Your fingers made ruptures on my heart, As our feet moved not too fast, And our minds thought not too slow. Your hand swings by, To say a little hi, But I pull away.
No longer, not yet.
You’re a man on fire, And I’m a girl of flames, But I burnt holes into your metaphorical image, And now you’re waiting, For your opportunity to do the same.
No longer, not yet.
Our hot air balloons float through the sky, As our eager eyes fade away, Through the vast valleys of dark and light, Though I can hear your voice calling, Through the thick fog of our hearts, “Come back.” But I ignore it.
No longer, not yet.
Your hands clasp together, Through the music of God, And I stand at a distance, Watching your every move, Hoping I’ll get another chance, To say the goodbye I meant to.
I feel incomplete. Something about being too short, So it hurts to stand. Something about being too quiet, So it hurts to speak up. Something about thinking before doing, So it hurts to do.
My day feels incomplete. Something about missing Spanish class, So it hurts to do work. Something about losing my bottom retainer, So it hurts to wear the top. Something about missing a shoelace, So it hurts to wear shoes.
My life feels incomplete. Something about a girl who loves to write, So it hurts when people ask her to speak.

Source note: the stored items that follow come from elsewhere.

-- ==== Sys2Proof/Laws/GoodInst.lean ====
section
/-! SUPPORT. What every operation and command of Machine/Inst.lean keeps, one lemma each. -/

set_option linter.all false

namespace Sys2Proof.Laws

open Sys2Proof.Machine

variable {b0 : State}

theorem good_pagerEndThread {s : State} {t id : Nat} {kill : Bool} 
    (hG : Good b0 s) : Good b0 (State.pagerEndThread s t id kill) := by
  have hF := hG
  unfold State.pagerEndThread
  iterate 40 all_goals try first
    | with_reducible apply hF
    | with_reducible refine good_mk rfl rfl rfl rfl rfl rfl rfl rfl rfl ?_

theorem good_endThread {s : State} {t id : Nat} {kill : Bool} {ok : Bool}
    (hG : Good b0 s) : Good b0 (State.endThread s t id kill ok) := by
  have hF := hG
  unfold State.endThread
  iterate 40 all_goals try first
    | with_reducible apply good_modArr
    | with_reducible apply good_modTc
    | with_reducible apply good_modBow
    | with_reducible apply good_pagerEndThread
    | with_reducible apply good_modInst
    | (with_reducible apply good_foldl; intro xA yA hX)
    | (with_reducible apply good_foldl1; intro xA yA hX)
    | (with_reducible apply good_ite <;> intro hC)
    | with_reducible apply hF
    | with_reducible assumption
    | split
    | (intro xA yA zA hX; with_reducible have hY : Good b0 xA := hX)
    | (intro xA yA hX; with_reducible have hY : Good b0 xA := hX)
    | (intro xA hX; with_reducible have hY : Good b0 xA := hX)
    | with_reducible refine good_mk rfl rfl rfl rfl rfl rfl rfl rfl rfl ?_

theorem good_queueDecisions {s : State} {l : List Inst} 
    (hG : Good b0 s) : Good b0 (State.queueDecisions s l) := by
  have hF := hG
  unfold State.queueDecisions
  iterate 40 all_goals try first
    | with_reducible apply hF
    | with_reducible refine good_mk rfl rfl rfl rfl rfl rfl rfl rfl rfl ?_

theorem good_retestGang {s : State} {g : Nat} 
    (hG : Good b0 s) : Good b0 (State.retestGang s g) := by
  have hF := hG
  unfold State.retestGang
  iterate 40 all_goals try first
    | with_reducible apply good_queueDecisions
    | with_reducible apply hF

theorem good_jobEnded {s : State} {i : Inst} {status : Nat} {detail : Word} 
    (hG : Good b0 s) : Good b0 (State.jobEnded s i status detail) := by
  have hF := hG
  unfold State.jobEnded
  iterate 40 all_goals try first
    | with_reducible apply hF
    | with_reducible refine good_mk rfl rfl rfl rfl rfl rfl rfl rfl rfl ?_

theorem good_countEnding {s : State} {i : Inst} {status : Nat} 
    (hG : Good b0 s) : Good b0 (State.countEnding s i status) := by
  have hF := hG
  unfold State.countEnding
  iterate 40 all_goals try first
    | with_reducible apply hF
    | with_reducible refine good_mk rfl rfl rfl rfl rfl rfl rfl rfl rfl ?_

theorem good_reportEnding {s : State} {i : Inst} {status tile cause : Nat} 
    (hG : Good b0 s) : Good b0 (State.reportEnding s i status tile cause) := by
  have hF := hG
  unfold State.reportEnding
  iterate 40 all_goals try first
    | with_reducible apply good_report
    | with_reducible apply hF
    | split

theorem good_freePrefetch {s : State} {job : Nat} 
    (hG : Good b0 s) : Good b0 (State.freePrefetch s job) := by
  have hF := hG
  unfold State.freePrefetch
  iterate 40 all_goals try first
    | with_reducible apply hF
    | with_reducible refine good_mk rfl rfl rfl rfl rfl rfl rfl rfl rfl ?_

theorem good_dropRingClaims {s : State} {ts : List Nat} 
    (hG : Good b0 s) : Good b0 (State.dropRingClaims s ts) := by
  have hX := hG
  unfold State.dropRingClaims
  iterate 40 all_goals try first
    | with_reducible assumption
    | with_reducible apply good_modTc
    | (with_reducible apply good_foldl; intro xA yA hX)

theorem good_dropLinkMsgs {s : State} {k : Nat} {p : RemMsg → Bool}
    (hG : Good b0 s) : Good b0 (State.dropLinkMsgs s k p) := by
  have hF := hG
  unfold State.dropLinkMsgs
  iterate 40 all_goals try first
    | with_reducible apply good_modLink
    | (with_reducible apply good_foldl; intro xA yA hX)
    | (with_reducible apply good_foldl1; intro xA yA hX)
    | (with_reducible apply good_ite <;> intro hC)
    | with_reducible apply hF
    | with_reducible assumption
    | split
    | (intro xA yA zA hX; with_reducible have hY : Good b0 xA := hX)
    | (intro xA yA hX; with_reducible have hY : Good b0 xA := hX)
    | (intro xA hX; with_reducible have hY : Good b0 xA := hX)
    | with_reducible refine good_mk rfl rfl rfl rfl rfl rfl rfl rfl rfl ?_

theorem good_linkEndInst {s : State} {i : Inst}
    (hG : Good b0 s) : Good b0 (State.linkEndInst s i) := by
  have hF := hG
  unfold State.linkEndInst
  iterate 40 all_goals try first
    | with_reducible apply good_dropLinkMsgs
    | (with_reducible apply good_foldl; intro xA yA hX)
    | (with_reducible apply good_foldl1; intro xA yA hX)
    | (with_reducible apply good_ite <;> intro hC)
    | with_reducible apply hF
    | with_reducible assumption
    | split
    | (intro xA yA zA hX; with_reducible have hY : Good b0 xA := hX)
    | (intro xA yA hX; with_reducible have hY : Good b0 xA := hX)
    | (intro xA hX; with_reducible have hY : Good b0 xA := hX)
    | with_reducible refine good_mk rfl rfl rfl rfl rfl rfl rfl rfl rfl ?_

theorem good_endInst {s : State} {id status : Nat} {detail : Word} {tile : Nat} 
    (hG : Good b0 s) : Good b0 (State.endInst s id status detail tile) := by
  have hX := hG
  unfold State.endInst
  iterate 40 all_goals try first
    | with_reducible assumption
    | (extract_lets +onlyGivenNames xG; refine good_cut (A := Good b0 xG) ?_ ?_; all_goals first | (intro hX; clear_value xG) | (unfold xG; clear xG))
    | with_reducible apply good_modTc
    | with_reducible apply good_spmEndInst
    | with_reducible apply good_sendEnd
    | with_reducible apply good_pagerRun
    | with_reducible apply good_ringsEndInst
    | with_reducible apply good_endThread
    | with_reducible apply good_retestGang
    | with_reducible apply good_jobEnded
    | with_reducible apply good_countEnding
    | with_reducible apply good_reportEnding
    | with_reducible apply good_freePrefetch
    | with_reducible apply good_dropRingClaims
    | with_reducible apply good_linkEndInst
    | (with_reducible apply good_foldl; intro xA yA hX)
    | split
    | with_reducible refine good_mk rfl rfl rfl rfl rfl rfl rfl rfl rfl ?_

theorem good_faultInst {s : State} {id tile cause : Nat} 
    (hG : Good b0 s) : Good b0 (State.faultInst s id tile cause) := by
  have hF := hG
  unfold State.faultInst
  iterate 40 all_goals try first
    | with_reducible apply good_endInst
    | with_reducible apply hF

theorem good_logMismatch {s : State} {e : MmEntry} 
    (hG : Good b0 s) : Good b0 (State.logMismatch s e) := by
  have hF := hG
  unfold State.logMismatch
  iterate 40 all_goals try first
    | with_reducible apply hF
    | with_reducible refine good_mk rfl rfl rfl rfl rfl rfl rfl rfl rfl ?_

theorem good_mismatch {s : State} {id k cause layer : Nat} {own peer : DWord} 
    (hG : Good b0 s) : Good b0 (State.mismatch s id k cause layer own peer) := by
  have hF := hG
  unfold State.mismatch
  iterate 40 all_goals try first
    | with_reducible apply good_logEv
    | with_reducible apply good_report
    | with_reducible apply good_endInj
    | with_reducible apply good_modLink
    | with_reducible apply good_takeFree
    | with_reducible apply good_endInst
    | with_reducible apply good_logMismatch
    | with_reducible apply hF
    | split
    | with_reducible refine good_mk rfl rfl rfl rfl rfl rfl rfl rfl rfl ?_

theorem good_countOpen {s : State} {i : Inst}
    (hG : Good b0 s) : Good b0 (State.countOpen s i) := by
  have hF := hG
  unfold State.countOpen
  iterate 40 all_goals try first
    | with_reducible apply good_modStream
    | (with_reducible apply good_foldl; intro xA yA hX)
    | (with_reducible apply good_foldl1; intro xA yA hX)
    | (with_reducible apply good_ite <;> intro hC)
    | with_reducible apply hF
    | with_reducible assumption
    | split
    | (intro xA yA zA hX; with_reducible have hY : Good b0 xA := hX)
    | (intro xA yA hX; with_reducible have hY : Good b0 xA := hX)
    | (intro xA hX; with_reducible have hY : Good b0 xA := hX)
    | with_reducible refine good_mk rfl rfl rfl rfl rfl rfl rfl rfl rfl ?_

theorem good_killLate {s : State} {i : Inst}
    (hG : Good b0 s) : Good b0 (State.killLate s i) := by
  have hF := hG
  unfold State.killLate
  iterate 40 all_goals try first
    | with_reducible apply good_countOpen
    | with_reducible apply good_endInst
    | with_reducible apply good_mismatch
    | (with_reducible apply good_foldl; intro xA yA hX)
    | (with_reducible apply good_foldl1; intro xA yA hX)
    | (with_reducible apply good_ite <;> intro hC)
    | with_reducible apply hF
    | with_reducible assumption
    | split
    | (intro xA yA zA hX; with_reducible have hY : Good b0 xA := hX)
    | (intro xA yA hX; with_reducible have hY : Good b0 xA := hX)
    | (intro xA hX; with_reducible have hY : Good b0 xA := hX)
    | with_reducible refine good_mk rfl rfl rfl rfl rfl rfl rfl rfl rfl ?_

theorem good_settleLate {s : State} {i : Inst}
    (hG : Good b0 s) : Good b0 (State.settleLate s i) := by
  have hF := hG
  unfold State.settleLate
  iterate 40 all_goals try first
    | with_reducible apply good_mismatch
    | with_reducible apply good_killLate
    | (with_reducible apply good_foldl; intro xA yA hX)
    | (with_reducible apply good_foldl1; intro xA yA hX)
    | (with_reducible apply good_ite <;> intro hC)
    | with_reducible apply hF
    | with_reducible assumption
    | split
    | (intro xA yA zA hX; with_reducible have hY : Good b0 xA := hX)
    | (intro xA yA hX; with_reducible have hY : Good b0 xA := hX)
    | (intro xA hX; with_reducible have hY : Good b0 xA := hX)
    | with_reducible refine good_mk rfl rfl rfl rfl rfl rfl rfl rfl rfl ?_

theorem good_settle {s : State} {id : Nat}
    (hG : Good b0 s) : Good b0 (State.settle s id) := by
  have hF := hG
  unfold State.settle
  iterate 40 all_goals try first
    | with_reducible apply good_settleLate
    | with_reducible apply good_sendEnd
    | with_reducible apply good_modInst
    | with_reducible apply good_endInst
    | with_reducible apply good_modLink
    | with_reducible apply good_mismatch
    | (with_reducible apply good_foldl; intro xA yA hX)
    | (with_reducible apply good_foldl1; intro xA yA hX)
    | (with_reducible apply good_ite <;> intro hC)
    | with_reducible apply hF
    | with_reducible assumption
    | split
    | (intro xA yA zA hX; with_reducible have hY : Good b0 xA := hX)
    | (intro xA yA hX; with_reducible have hY : Good b0 xA := hX)
    | (intro xA hX; with_reducible have hY : Good b0 xA := hX)
    | with_reducible refine good_mk rfl rfl rfl rfl rfl rfl rfl rfl rfl ?_

theorem good_takePeer {s : State} {k : Nat} {f : Flit} 
    (hG : Good b0 s) : Good b0 (State.takePeer s k f) := by
  have hF := hG
  unfold State.takePeer
  iterate 40 all_goals try first
    | extract_lets +onlyGivenNames xG
    | with_reducible apply good_modInst
    | with_reducible apply good_settle
    | with_reducible apply hF
    | split

theorem good_closeComparisons {s : State} {k : Nat} 
    (hG : Good b0 s) : Good b0 (State.closeComparisons s k) := by
  have hX := hG
  unfold State.closeComparisons
  iterate 40 all_goals try first
    | with_reducible assumption
    | with_reducible apply good_mismatch
    | (with_reducible apply good_foldl; intro xA yA hX)

theorem good_threadEnded {s : State} {id : Nat} 
    (hG : Good b0 s) : Good b0 (State.threadEnded s id) := by
  have hF := hG
  unfold State.threadEnded
  iterate 40 all_goals try first
    | with_reducible apply good_settle
    | with_reducible apply hF

theorem good_linkUnready {s : State} {k : Nat} 
    (hG : Good b0 s) : Good b0 (State.linkUnready s k) := by
  have hF := hG
  unfold State.linkUnready
  iterate 40 all_goals try first
    | with_reducible apply hF
    | split
    | with_reducible refine good_mk rfl rfl rfl rfl rfl rfl rfl rfl rfl ?_

theorem good_unlink {s : State} {k : Nat} 
    (hG : Good b0 s) : Good b0 (State.unlink s k) := by
  have hF := hG
  unfold State.unlink
  iterate 40 all_goals try first
    | with_reducible apply good_modLink
    | with_reducible apply good_closeComparisons
    | with_reducible apply good_dropLinkMsgs
    | with_reducible apply hF
    | with_reducible refine good_mk rfl rfl rfl rfl rfl rfl rfl rfl rfl ?_

theorem good_linkDown {s : State} {k cause : Nat} 
    (hG : Good b0 s) : Good b0 (State.linkDown s k cause) := by
  have hF := hG
  unfold State.linkDown
  iterate 40 all_goals try first
    | with_reducible apply good_logEv
    | with_reducible apply good_modLink
    | with_reducible apply good_linkUnready
    | with_reducible apply good_unlink
    | with_reducible apply hF
    | split

end Sys2Proof.Laws
end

Something about a boy who likes to speak his mind, So it hurts to watch him listen. Something about a love unbroken, So it hurts to mend it back together.
Something feels incomplete, So it hurts trying to figure out what.
I've been finding it harder and harder, To hold my breath above water. And this is making my lungs breath easier, And my heart beat happier; But I don't want it that way. I want it to feel harder and harder to breath, To feel the thrill of the hurt, The pain of the burn. I want the struggle to push me away, Farther than I've ever been before, So I don't need to hear the cries of help, From the people who actually want to breath easy. I want to blend in with the dusk and the dawn, Hide in the shadows and stare at my silhouette, The one that doesn't exist. But I can't, For the people who are one with the Sun are helping me up, Instead of pushing me down. I just want to go down. I just want to feel compacted in my own brain, And secluded to my own soul, For the mindless bliss of life is slowly killing me. Can life do that? Kill you? If it can, It's not.
When our pinky's touched, I couldn't back out. I didn't really know what I was in for, But deep down inside, I did. It doesn't help that you're practically seven feet taller than me, And have the most masculine appearance as anyone I know. But, Our tiny appendages linked together, And when you said once we leave contact, A promise is a promise, I swear I drowned in a pool of my own sweat, And my eyes got as big as fireflies. Then, I just wanted to bring you to lunch with me, Then Spanish, The study hall, And finally home, Just so I didn't have to let go. Ever. But we did, And now a promise is a promise, And if I break it, I know a reign of terror will wreak havoc on my life, And your God like appearance will come down upon me, And never let it leave my self conscious, That I left you with hurt.
When I stopped in yesterday, It was early, And I didn't think you'd be there. But, Whole heartedly, I wanted you to be. At first you weren't, And I gave my hopes up. Five minutes later, I risked being late for class, Just to try one more time. I was lucky really, For when my squeaky boots stepped into the doorway, You were there, And a sense of relief washed over me. We talked for a while, A long while, And I had never felt happier, But then the bell rang, And I was two minutes late for homeroom. It was worth it though, Every word exchanged, Every smiled received, Each hug conceived. I would have wished for nothing more than to have been late, Just for you. And one last thing; I never stopped smiling.
When people think of death, They think morbid, Tortune, Saddness. But I try to pick out the good things. These are the best good things I can find; Hope and Reliving. After all, Some of the prettiest things are dead.
It's almost funny. When I first saw this picture, I saw us, And the life we live now. We both used to be be beautiful, Vibrant, Adorded, But now, I'm shriveled and you're perfect; Or at least that's what you say.
These leaves have the story of us, Two bright-headed blobs who shared everything, From the very beginning until the very end. We shared books, We shared socks, We even shared our toothbrushes one time, But we tried our hardest to forget about that. These leaves shared trees, They shared the same breeze, They shared the same branch, Whom they also chose to forget about. One day, You decided to go off and rant about my life to your friends, Just like this red leaf did to the shriveled one. That's why that leaf is shriveled; Why I'm shriveled. Our friends both drove us down to nothingness, And that's why we both lay here today.
"You are cautious in showing your true self to others,"
It's true. I never thought a virtual cookie could predict who I am, Or know me better than...me. All it took was three seconds, Maybe four, For it to figure that small part of me out. It has taken me 14 years. I've always been "the quiet girl", The "one with few words." People would ask me why, I would respond with the typical shoulder shrug, For that was my real answer; I didn't know. But because of an online gimmick, I pieced together that I don't tell people things, Unless I trust them enough, And enjoy being around them enough. It's sort of sad really, That a fake food item knows more about me than I do.